Die Partei hat dazugelernt. Und doch steht sie erst am Anfang neuer Handlungsfähigkeit

Die Grünen leiden unter einer posttraumatischen Belastungsstörung. Das Trauma trägt einen Titel: „Veggie Day“. Vor mehr als einem Jahr rief die Partei im Hauen und Stechen um Wählerstimmen den fleischfreien Kantinentag aus. Jeder weiß, dass es gar nicht schlecht ist, weniger tote Tiere zu essen. Gut für die eigene Gesundheit, gut für die Tiere sowieso, aber auch gut für die CO2-Bilanz, die noch immer durch die Massentierhaltung in die Höhe getrieben wird. Nicht der Inhalt der Forderung sorgte für Empörung, es war die Verbotsrhetorik einer vermeintlich allwissenden Partei, die ihre Politik zu einem vermeintlich unmündigen Bürger herabkommandierte. Es folgten ein mieses Wahlergebnis, ein blasses neues Führungsquartett und Streit über Verteilungsgerechtigkeit, Asylpolitik und Waffenlieferungen.

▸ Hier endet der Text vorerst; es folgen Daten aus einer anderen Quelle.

-- ==== Sys2Proof/Tests/Slice0.lean ====
section
/-! SUPPORT. Small tests: ill-formed terms that the checks refuse, words of the spec that decode to their instructions, one
witness for each statement that has hypotheses, and single steps whose results the spec gives. -/

namespace Sys2Proof.Tests

open Sys2Proof Sys2Proof.Machine

-- One declaration after the other: proofs by evaluation checked side by side would each hold a thread.
set_option Elab.async false

/-! ### Terms that are no instructions (Table 4-22): one for each check -/

theorem test_event_is_no_word : Instr.wf (.threadRejoin 0) = false := by decide
theorem test_trap_code_reserved : Instr.wf (.trap 3 14) = false := by decide
theorem test_mxop_sparse_f32 : Instr.wf (.mxop 3 .f32 true) = false := by decide
theorem test_mxst_sat_f32 : Instr.wf (.mxst 3 .f32 true) = false := by decide
theorem test_vshuf_i8 : Instr.wf (.vshuf 1 2 3 .i8 0) = false := by decide
theorem test_vdot2_width : Instr.wf (.vdot2 1 2 3 .i8 false 0) = false := by decide
theorem test_vdot4_width : Instr.wf (.vdot4 1 2 3 .i16 false 0) = false := by decide
theorem test_vcvt_ratio : Instr.wf (.vcvt 0 0 false .i8 (some .rne) .f64 0) = false := by decide
theorem test_aadd_o_with_d : Instr.wf (.aadd 5 6 7 .rlx .dev true false) = false := by decide
theorem test_pair_odd : Instr.wf (.vwadd 1 2 3 .i8 0) = false := by decide
theorem test_source_pair_odd : Instr.wf (.vnarrow 1 3 .i8 false 0) = false := by decide
theorem test_vcvt_source_pair_odd : Instr.wf (.vcvt 0 3 false .f32 (some .rne) .f16 0) = false := by decide
theorem test_block_beyond_v31 : Instr.wf (.pinsph 0 18 true false false 0) = false ∧ Instr.wf (.pinsph 0 17 true false false 0) = true := by
  decide
theorem test_field_30 : Instr.wf (.add 30 1 2) = false ∧ Instr.wf (.add 1 2 31) = false := by decide
theorem test_mask_dest_0 : Instr.wf (.mand 0 1 2) = false ∧ Instr.wf (.mand 8 1 2) = false ∧ Instr.wf (.mand 1 8 2) = false := by
  decide
theorem test_q5_as_source : Instr.wf (.add 1 29 2) = false ∧ Instr.wf (.add 29 1 2) = true := by decide
theorem test_queue_read_and_written : Instr.wf (.sel 26 1 2) = false ∧ Instr.wf (.bfi 24 1 2) = false := by decide
theorem test_csr_undefined : Instr.wf (.csrr 1 0x7FF) = false := by decide
theorem test_csr_read_only : Instr.wf (.csrw 1 0x020) = false ∧ Instr.wf (.csrr 1 0x020) = true := by decide

/-! ### Words that the spec writes out, and the instructions they stand for -/

/-- The words of a list decode to some instructions. -/
def Reads (ws : List Nat) (is : List Instr) : Prop := ws.map (decodeTableWord 32) = is.map some

/-- spec/06 (worked encodings), spec/13, spec/15, spec/16 and spec/19. -/
theorem test_decode_scalar : Reads
    [0x08400FFF, 0x19021800, 0x12412345, 0x1E929805, 0x04F08811, 0x0D083030, 0x06380000, 0x0A0007A5]
    [.addi 2 0 0xFFF, .mul 8 2 3, .lui 18 0x12345, .bfx 20 18 19, .sel 7 16 17, .slli 8 8 48, .add 17 24 0, .addi 16 0 0x7A5] := by
  rfl

/-- spec/06, spec/08 and spec/15: branches, jumps, control registers and traps. -/
theorem test_decode_control : Reads
    [0x3C091001, 0x38010000, 0x34000003, 0x30A4000C, 0x341FFFFD, 0x3C006007, 0x3D400013, 0x3C0C1011, 0x3C005000, 0x3C052002]
    [.csrw 9 1, .jalr 0 1 0, .jal 0 3, .bne 9 0 12, .jal 0 0x1FFFFD, .ucall 7, .csrr 10 0x13, .csrw 12 0x11, .eret, .csrs 5 2] := by
  rfl

/-- spec/12, spec/15 and spec/24: scalar loads and stores, windows, and full/empty accesses. -/
theorem test_decode_memory : Reads
    [0x25401420, 0x41281000, 0x28A64000, 0x2D4D9008, 0x29CDC010, 0x21CA5030, 0x3C08A003, 0x20A36010]
    [.sh 10 0 0x420, .ldfeClr 9 8 0, .ldo 5 6 false .sys 0, .sto 10 13 true .clus 8, .ldo 14 13 true .sys 16, .lwu 14 10 48,
      .winset 8 3, .ld 5 3 16] := by
  rfl

/-- spec/07, spec/14 and spec/15: tasks, fences and monitors. -/
theorem test_decode_tasks : Reads
    [0x480B6000, 0x494B1801, 0x480A0002, 0x44090008, 0x44004000, 0x44003000, 0x3C008004, 0x3C008013, 0x3C008009, 0x3C009000]
    [.fork 11 12, .rfork 10 11 3, .join 10, .marm 9 8, .halt, .yield, .fence .full .sys, .fence .rel .dev, .fence .acq .clus,
      .iflush] := by
  rfl

/-- spec/16: atomics, reductions and migrating blocks. -/
theorem test_decode_atomics : Reads
    [0x4D6852C0, 0x4D886909, 0x4DF07114, 0x4C08000A, 0x4C00000B, 0x50105120]
    [.aadd 11 8 10 .acq .dev false false, .acas 12 8 13 .rlx .sys false, .amin 15 16 14 .rlx .sys false true, .migr 8, .retn,
      .radd 16 10 false .sys true false] := by
  rfl
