-- ==== Sys2Proof/Machine/Time.lean ====
section
/-! DEFINITION. Time sources, their selection, and the correction of CT (R233 to R238, R267, R367). -/

namespace Sys2Proof.Machine

open Sys2Proof

/-! ### Steps of CT (R235, R237) -/

/-- A CT in ns that a step of `n` (2^-16 ns) carries with it. -/
def stepNs (n : Int) (t : Nat) : Nat := ((t : Int) + n / 65536).toNat

/-- A CT in 2^-16 ns that a step carries with it. -/
def stepFine (n : Int) (t : Nat) : Nat := ((t : Int) + n).toNat

def Source.stepCt (s : Source) (n : Int) : Source := { s with last := s.last.map (stepFine n) }

def Port.stepCt (p : Port) (n : Int) : Port :=
  { p with since := stepNs n p.since, lastRx := stepNs n p.lastRx, lastTx := stepNs n p.lastTx, lastAck := stepNs n p.lastAck,
           lastInit := stepNs n p.lastInit, lastBurst := stepNs n p.lastBurst, lastSync := stepNs n p.lastSync, fails := p.fails.map (stepNs n) }

def SpareRow.stepCt (r : SpareRow) (n : Int) : SpareRow :=
  { r with restoreEnd := r.restoreEnd.map (stepNs n), restoreFrom := stepNs n r.restoreFrom, fencedSlot := stepNs n r.fencedSlot }

def Power.stepTime (p : Power) (n : Int) : Power :=
  { p with clkAt := stepNs n p.clkAt, stepCt := stepNs n p.stepCt, trkCt := stepNs n p.trkCt }

def Boot.stepTime (b : Boot) (n : Int) : Boot :=
  { b with stepCt := stepNs n b.stepCt, backoff := b.backoff.map (stepNs n),
           recovery := b.recovery.map (fun x => { x with lastCt := stepNs n x.lastCt }) }

def CisRegs.stepCt (c : CisRegs) (n : Int) : CisRegs := { c with ueTimes := c.ueTimes.map (stepNs n), ceTimes := c.ceTimes.map (stepNs n) }

def Period.stepCt (p : Period) (n : Int) : Period := { p with deadline := stepNs n p.deadline, postEnd := stepNs n p.postEnd }

def Stream.stepCt (s : Stream) (n : Int) : Stream :=
  { s with period := s.period.map (fun p => p.stepCt n), due := s.due.map (fun p => p.stepCt n) }

def Phase.stepCt (p : Phase) (n : Int) : Phase := { p with first := p.first.map (stepNs n), fin := p.fin.map (stepNs n) }

def Train.stepCt (t : Train) (n : Int) : Train := { t with startCt := stepNs n t.startCt, phases := t.phases.map (fun p => p.stepCt n) }

/-- Boundaries that wait keep their frame when the frames move (R246). -/
def Pair.stepCt (p : Pair) (n : Int) : Pair :=
  { p with detachAt := p.detachAt.map (stepNs n), roles := p.roles.map (fun r => (r.1, r.2.1, stepNs n r.2.2)),
           mirrors := p.mirrors.map (fun m => (m.1, stepNs n m.2)), ends := p.ends.map (fun m => (m.1, stepNs n m.2)),
           resyncs := p.resyncs.map (fun m => (m.1, stepNs n m.2.1, m.2.2)), dones := p.dones.map (fun m => (m.1, stepNs n m.2)) }

/-- Fences under way keep their distance from the present, and what belongs to a slot belongs to it where the slot now stands. -/
def Fault3.stepCt (f : Fault3) (n : Int) : Fault3 :=
  { f with rows := Tab.mapv f.rows (fun _ r => r.stepCt n), quar := f.quar.map (fun q => { q with slot := stepNs n q.slot }),
           fencing := f.fencing.map (fun x => { x with tf := stepNs n x.tf, slot := stepNs n x.slot }) }

/-- CT steps by `n` (2^-16 ns). A step moves CT and no elapsed time: whatever was timed from an earlier CT is timed from that CT moved
by the step, and a boundary that waits stays where its frame is (notes/assumptions/97.md). -/
def Dev.stepCt (d : Dev) (n : Int) : Dev :=
  let c := d.cad
  { d with
    cad := { c with ct := stepFine n c.ct, ptmErr := c.ptmErr - n, holdStart := c.holdStart.map (stepFine n), holdUntil := stepNs n c.holdUntil,
                    pps := c.pps.stepCt n, ptm := c.ptm.stepCt n, rill := c.rill.stepCt n }
    basins := Tab.mapv d.basins (fun _ x => { x with cis := x.cis.stepCt n })
    streams := Tab.mapv d.streams (fun _ s => s.stepCt n)
    trains := Tab.mapv d.trains (fun _ t => t.stepCt n)
    lib := { d.lib with queued := Tab.mapv d.lib.queued (fun _ x => { x with boundary := stepNs n x.boundary }) }
    rsv := { d.rsv with ctrls := d.rsv.ctrls.map (fun x => { x with ueTimes := x.ueTimes.map (stepNs n) }) }
    hw := { d.hw with lastPtm := d.hw.lastPtm.map (stepNs n) }
    fh := { d.fh with resetAt := d.fh.resetAt.map (fun x => (stepNs n x.1, x.2)) }
    ports := Tab.mapv d.ports (fun _ p => p.stepCt n)
    pair := d.pair.stepCt n
    flt := d.flt.stepCt n
    pow := d.pow.stepTime n
    boot := d.boot.stepTime n
    still := { d.still with since := stepNs n d.still.since }
    md := { d.md with ppsLast := d.md.ppsLast.map (stepFine n), wakeN := d.md.wakeN.map (stepNs n) } }

/-! ### Selection and correction -/

/-- The source of highest priority that is LOCKED: 1 PPS_IN, 2 PTM, 3 rill; 0 when none (R236). -/
def Cad.best (c : Cad) : Nat :=
  if c.pps.state = 2 then 1 else if c.ptm.state = 2 then 2 else if c.rill.state = 2 then 3 else 0

/-- SOURCE_SELECTION: take the best LOCKED source; with none, a device that was LOCKED enters HOLDOVER. Each change of
selection or state raises a time event (R236, R238). -/
def Dev.reselect (d : Dev) : Dev :=
  let c := d.cad
  let n := c.best
  let dev := if n ≠ 0 then 1 else if c.dev = 0 then 0 else 2
  if dev = c.dev ∧ n = c.sel then d
  else
    let hold := if dev = 2 then (if c.dev = 2 then c.holdStart else some c.ct) else none
    (d.setCad { c with dev := dev, sel := n, holdStart := hold, slew := if dev = 2 then 0 else c.slew,
                       holdReported := if dev = 2 then c.holdReported && c.dev == 2 else false }).timeEvent

/-- One millisecond in 2^-16 ns. -/
def oneMs : Int := 65536000000

/-- CT_CORRECTION: `err` is source time minus CT in 2^-16 ns. It is slewed when at most 1 ms; above that CT steps with no
table active, and DIVERGED is set and an event raised with one active (R237). -/
def Dev.correct (d : Dev) (err : Int) : Dev :=
  let c := { d.cad with pherr := err / 65536 }
  if -oneMs ≤ err ∧ err ≤ oneMs then d.setCad { c with slew := err, diverged := false }
  else if !c.active then (d.setCad { c with slew := 0, diverged := false }).stepCt err
  else (d.setCad { c with diverged := true, slew := 0 }).timeEvent

/-- Correct CT from a source if it is the selected one. -/
def Dev.correctFrom (d : Dev) (src : Nat) (err : Int) : Dev := if d.cad.sel = src ∧ d.cad.dev = 1 then d.correct err else d

/-- Take a change of the sources and select anew. -/
def Dev.withSources (d : Dev) (c : Cad) : Dev := (d.setCad c).reselect

/-- The TAI second an edge arriving now carries: while PTM is LOCKED the second nearest to PTM's time, else the label given by TIME_SET
(R235). -/
def Cad.edgeLabel (c : Cad) : Option Nat :=
  if c.ptm.state = 2 then some ((((c.ct : Int) + c.ptmErr + 32768000000000) / 65536000000000).toNat) else c.label

/-- CAD_TSTAT (R267). -/
def Cad.tstat (c : Cad) : Nat :=
  c.dev * 2 ^ 30 + c.sel * 2 ^ 28 + bit01 c.diverged * 2 ^ 27 + c.pps.state * 64 + c.ptm.state * 16 + c.rill.state * 4 + bit01 c.edgeLabel.isSome * 2

/-- PPS_IN after an edge `cycles` reference cycles after the previous one, with phase error `e` in 2^-16 ns where the edge is
labelled (R234). -/
def ppsNext (s : Source) (ct cycles : Nat) (refok : Bool) (e : Option Int) : Source :=
  let ok := s.last.isSome && refok && decide (9999999 ≤ cycles) && decide (cycles ≤ 10000001)
  let s1 := { s with last := some ct }
  if !refok then s1
  else
    match s.state with
    | 2 =>
      let bad := if ok then 0 else s.bad + 1
      if 2 ≤ bad then { s1 with state := 3, good := 0, spaced := 0, bad := 0 } else { s1 with bad := bad }
    | 1 =>
      if !ok then { s1 with spaced := 0, good := 0 }
      else if s.spaced < 3 then { s1 with spaced := s.spaced + 1, good := 0 }
      else
        match e with
        | none => { s1 with good := 0 }
        | some x =>
          if -(20 * 65536) < x ∧ x < 20 * 65536 then
            (if 8 ≤ s.good + 1 then { s1 with state := 2, good := 0, bad := 0 } else { s1 with good := s.good + 1 })
          else { s1 with good := 0 }
    | _ => { s1 with state := 1, spaced := 0, good := 0, bad := 0 }

/-- PPS_EDGE: an edge on PPS_IN is qualified, labelled and used (R234, R235, R237). -/
def ppsEdge (cycles : Nat) (d : Dev) : Dev :=
  let c := d.cad
  let lab := c.edgeLabel
  let e := lab.map (fun t => ((t * 65536000000000 : Nat) : Int) - (c.ct : Int))
  let d := d.setMd { d.md with ppsLast := some d.cad.ct }
  let d := d.withSources { c with pps := ppsNext c.pps c.ct cycles d.md.refok e, label := lab.map (· + 1) }
  match e with
  | some x => d.correctFrom 1 x
  | none => d

/-- The time inputs live in the always-on domain, which is off only in Off (R381); discipline stops during a freeze (R433). -/
def Dev.timeOn (d : Dev) : Bool := !d.still.frozen && !(d.pow.stable == 1 && !d.pow.moving)

def execPpsEdge (cycles : Nat) (s : State) : Host.Outcome State Fault Refusal := answer (onlyIf Dev.timeOn (ppsEdge cycles)) s

/-- A LOCKED source that heard nothing for its limit goes LOST; in QUAL its run toward LOCKED starts afresh (R234). -/
def lostAfter (s : Source) : Source := { s with state := if s.state = 2 then 3 else s.state, good := 0, spaced := 0, bad := 0 }

/-- The CT in ns at which a source that was last heard at `last` times out. -/
def timeoutAt (s : Source) (limit : Nat) : Option Nat :=
  if s.state = 1 ∨ s.state = 2 then s.last.map (fun t => t / 65536 + limit) else none

/-- PPS_TIMEOUT: no edge within 1.5 s. The label of the next edge is no longer known. -/
def ppsTimeout (d : Dev) : Dev :=
  match timeoutAt d.cad.pps 1500000000 with
  | none => d
  | some t =>
    let d := d.atNs t
    d.withSources { d.cad with pps := lostAfter d.cad.pps, label := none }

def execPpsTimeout (s : State) : Host.Outcome State Fault Refusal := answer (onlyIf Dev.timeOn ppsTimeout) s

/-- REFCLK_LOSS: REFCLK10 absent for 10 µs (R234, R460). -/
def refclkLoss (d : Dev) : Dev :=
  let d := d.setMd { d.md with refok := false }
  d.withSources { d.cad with pps := lostAfter d.cad.pps }

def execRefclkLoss (s : State) : Host.Outcome State Fault Refusal := answer (onlyIf Dev.timeOn refclkLoss) s

/-- REFCLK_RETURN: PPS_IN meets the first condition of its row again (R234). -/
def refclkReturn (d : Dev) : Dev :=
  let d := d.setMd { d.md with refok := true }
  d.setCad { d.cad with pps := if d.cad.pps.state = 3 then { d.cad.pps with state := 1, good := 0, spaced := 0 } else d.cad.pps }

def execRefclkReturn (s : State) : Host.Outcome State Fault Refusal := answer (onlyIf Dev.timeOn refclkReturn) s

/-- The event at CT `ct` follows the source's last one within two of its intervals of `gap` ns: none is missing between them
(notes/assumptions/97.md). -/
def Source.next (s : Source) (ct gap : Nat) : Bool := s.last.any (fun t => decide (ct < t + 2 * gap * 65536))

/-- A source that locks after `need` consecutive events, one every `gap` ns, whose residual stays below `lim` (2^-16 ns): PTM and rill
(R234). An event that is missing starts the run afresh. -/
def countNext (s : Source) (ct need gap : Nat) (lim err : Int) : Source :=
  let s1 := { s with last := some ct }
  if s.state = 2 then s1
  else
    let good := if -lim < err ∧ err < lim then (if s.state = 1 && s.next ct gap then s.good else 0) + 1 else 0
    if need ≤ good then { s1 with state := 2, good := 0 } else { s1 with state := 1, good := good }

/-- An event that does not count breaks the run toward LOCKED (R234, R316). -/
def Source.broken (s : Source) : Source := if s.state = 1 then { s with good := 0 } else s

/-- PTM_DIALOGUE: a dialogue with the root complex; `master` is the PTM master time as TAI in 2^-16 ns (R367). One that fails
breaks the run of consecutive dialogues. -/
def ptmDialogue (ok : Bool) (master : Nat) (d : Dev) : Dev :=
  if !ok then d.setCad { d.cad with ptm := d.cad.ptm.broken }
  else
    let err := (master : Int) - (d.cad.ct : Int)
    let d := d.setHw { d.hw with lastPtm := some d.ns }
    let d := d.withSources { d.cad with ptm := countNext d.cad.ptm d.cad.ct 16 10000000 (100 * 65536) err, ptmErr := err }
    d.correctFrom 2 err

/-- PTM runs while the headworks is on: not in Rest and Off (R383). -/
def Dev.ptmOn (d : Dev) : Bool := d.coreOn || (!d.still.frozen && d.pow.state == 2 && !d.pow.moving)

def execPtmDialogue (ok : Bool) (master : Nat) (s : State) : Host.Outcome State Fault Refusal :=
  answer (onlyIf Dev.ptmOn (ptmDialogue ok master)) s

/-- PTM_TIMEOUT: no successful dialogue for 500 ms. -/
def ptmTimeout (d : Dev) : Dev :=
  match timeoutAt d.cad.ptm 500000000 with
  | none => d
  | some t =>
    let d := d.atNs t
    d.withSources { d.cad with ptm := lostAfter d.cad.ptm }

def execPtmTimeout (s : State) : Host.Outcome State Fault Refusal := answer (onlyIf Dev.timeOn ptmTimeout) s

/-- RILL_TIME_TIMEOUT: no time frame for 10 ms. -/
def rillTimeTimeout (d : Dev) : Dev :=
  match timeoutAt d.cad.rill 10000000 with
  | none => d
  | some t => let d := d.atNs t; d.withSources { d.cad with rill := lostAfter d.cad.rill }

def execRillTimeTimeout (s : State) : Host.Outcome State Fault Refusal := answer (onlyIf Dev.timeOn rillTimeTimeout) s

/-- HOLDLIM_EXCEEDED: CAD_HOLDEST, rising at 100 ns per second, first exceeds CAD_HOLDLIM (R238). -/
def holdlimExceeded (d : Dev) : Dev :=
  match d.cad.holdStart with
  | none => d
  | some t =>
    if d.cad.holdReported then d
    else
      let d := d.atNs (t / 65536 + (d.cad.holdlim.toNat + 1) * 10000000)
      (d.setCad { d.cad with holdReported := true }).timeEvent

def execHoldlimExceeded (s : State) : Host.Outcome State Fault Refusal := answer (onlyIf Dev.timeOn holdlimExceeded) s

/-- A latched word of CAD_CT or CAD_CTF has been read; once both have, the latch is open again (R267). -/
def Cad.sawLatch (c : Cad) (high frac : Bool) : Cad :=
  let h := c.sawHigh || high
  let f := c.sawFrac || frac
  if c.latchHigh.isNone then c
  else if h && f then { c with latchHigh := none, latchFrac := none, sawHigh := false, sawFrac := false }
  else { c with sawHigh := h, sawFrac := f }

/-- CAD_CT_LOW_READ: a read of the low word latches the high word and CAD_CTF until both have been read (R267). -/
def cadCtLowRead (d : Dev) : Dev :=
  d.setCad { d.cad with latchHigh := some (d.cad.ct / 65536 / 2 ^ 32 % 2 ^ 32), latchFrac := some (d.cad.ct % 65536),
                        sawHigh := false, sawFrac := false }

def execCadCtLowRead (s : State) : Host.Outcome State Fault Refusal := onCore cadCtLowRead s

end Sys2Proof.Machine
end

Für die Grünen steht derzeit viel auf dem Spiel. Die Bundesdelegiertenkonferenz in der Hamburger Sporthalle an diesem Wochenende sollte wirken wie eine Familientherapie nach diesem Trauma. Lieber nicht wieder zerstreiten – Selbstbeherrschung als Mantra. Tatsächlich ist es der Partei gelungen, der Veggie-Rhetorik ein konstruktives Programm einer „grünen Agrarpolitik“ entgegenzusetzen. Nach der Energiewende trägt die Partei eine neue Wende nach außen: die Agrarwende, die sowohl für sichere und gesunde Lebensmittel sorgen, genauso aber Tierschutz und Klimaschutz voranbringen soll. Das Thema Ernährung ist für die Wähler greifbar und im Alltag relevant. Die Skandale der Massentierhaltung rufen nach grünen Kernkompetenzen, wo sowohl Union als auch SPD bisher wenig Handlungsfähigkeit bewiesen haben. In sechs Bundesländern stellen die Grünen den Landwirtschaftsminister. Sogar soziale Forderungen nach fairen Löhnen für Arbeiter in industriellen Schlachthöfen kann die Partei mit dem Ziel der Agrarwende vereinen.

Und so ist einer der Gewinner des Parteitags in Hamburg der Fraktionschef Anton Hofreiter. Die Grünen im Bundestag sorgten sich lange um den jungen Nachfolger des politischen Schwergewichts Jürgen Trittin. Zu zahm, zu unerfahren. Mit der Agrarwende hat Hofreiter seine Marke gefunden. Trittin vermissten in Hamburg nur wenige Grüne. Einen „Veggie Day“ lehnten die Parteimitglieder ab.

Zu den Gewinnern zählt auch der grüne Ministerpräsident von Baden-Württemberg, Winfried Kretschmann. Nach der Rechtfertigung seiner umstrittenen Zustimmung zum Asylgesetz der Bundesregierung im Bundesrat erhielt er lange Applaus, einige Delegierte klatschten gar stehend. Kretschmann überzeugte vor allem mit einem Satz: „Nur wer Kompromisse macht, kann auch von anderen welche erwarten.“ Es ist eine Sprache, die nicht nach grünem Fundamentalismus klingt. Der Applaus vieler Mitglieder zeigt ein gewachsenes Verständnis der grünen Basis für die Komplexität des Regierens.

Für die Grünen sollte der Parteitag die klaffenden Fronten zwischen den Lagern, aber auch die Meinungsverschiedenheiten quer durch die Lager schließen. Das ist gelungen. Für den Moment jedenfalls. Die Parteiführung sitzt fester im Sattel. Vorerst jedenfalls. Doch der Parteitag hinterlässt Zweifel. Die Debatte um die Waffenlieferungen an die Kurden im Kampf gegen die Terrorgruppe Islamischer Staat hat gezeigt, wie stark die Fronten innerhalb der Grünen noch verlaufen. Die Hälfte stimmte dafür, die andere dagegen. Zudem erklärte Parteichef Cem Özdemir die Grünen kurzerhand zur „Freiheitspartei“, und Kretschmann forderte weniger Wirtschaftsfeindlichkeit von seiner Partei. Doch sowohl Özdemir als auch Kretschmann gaben der Öffentlichkeit in ihren Reden keine Antworten auf Fragen zur Steuerpolitik und Arbeitsmarktpolitik der Grünen. Der Parteitag in Hamburg war vor allem eines: grüne Traumatherapie.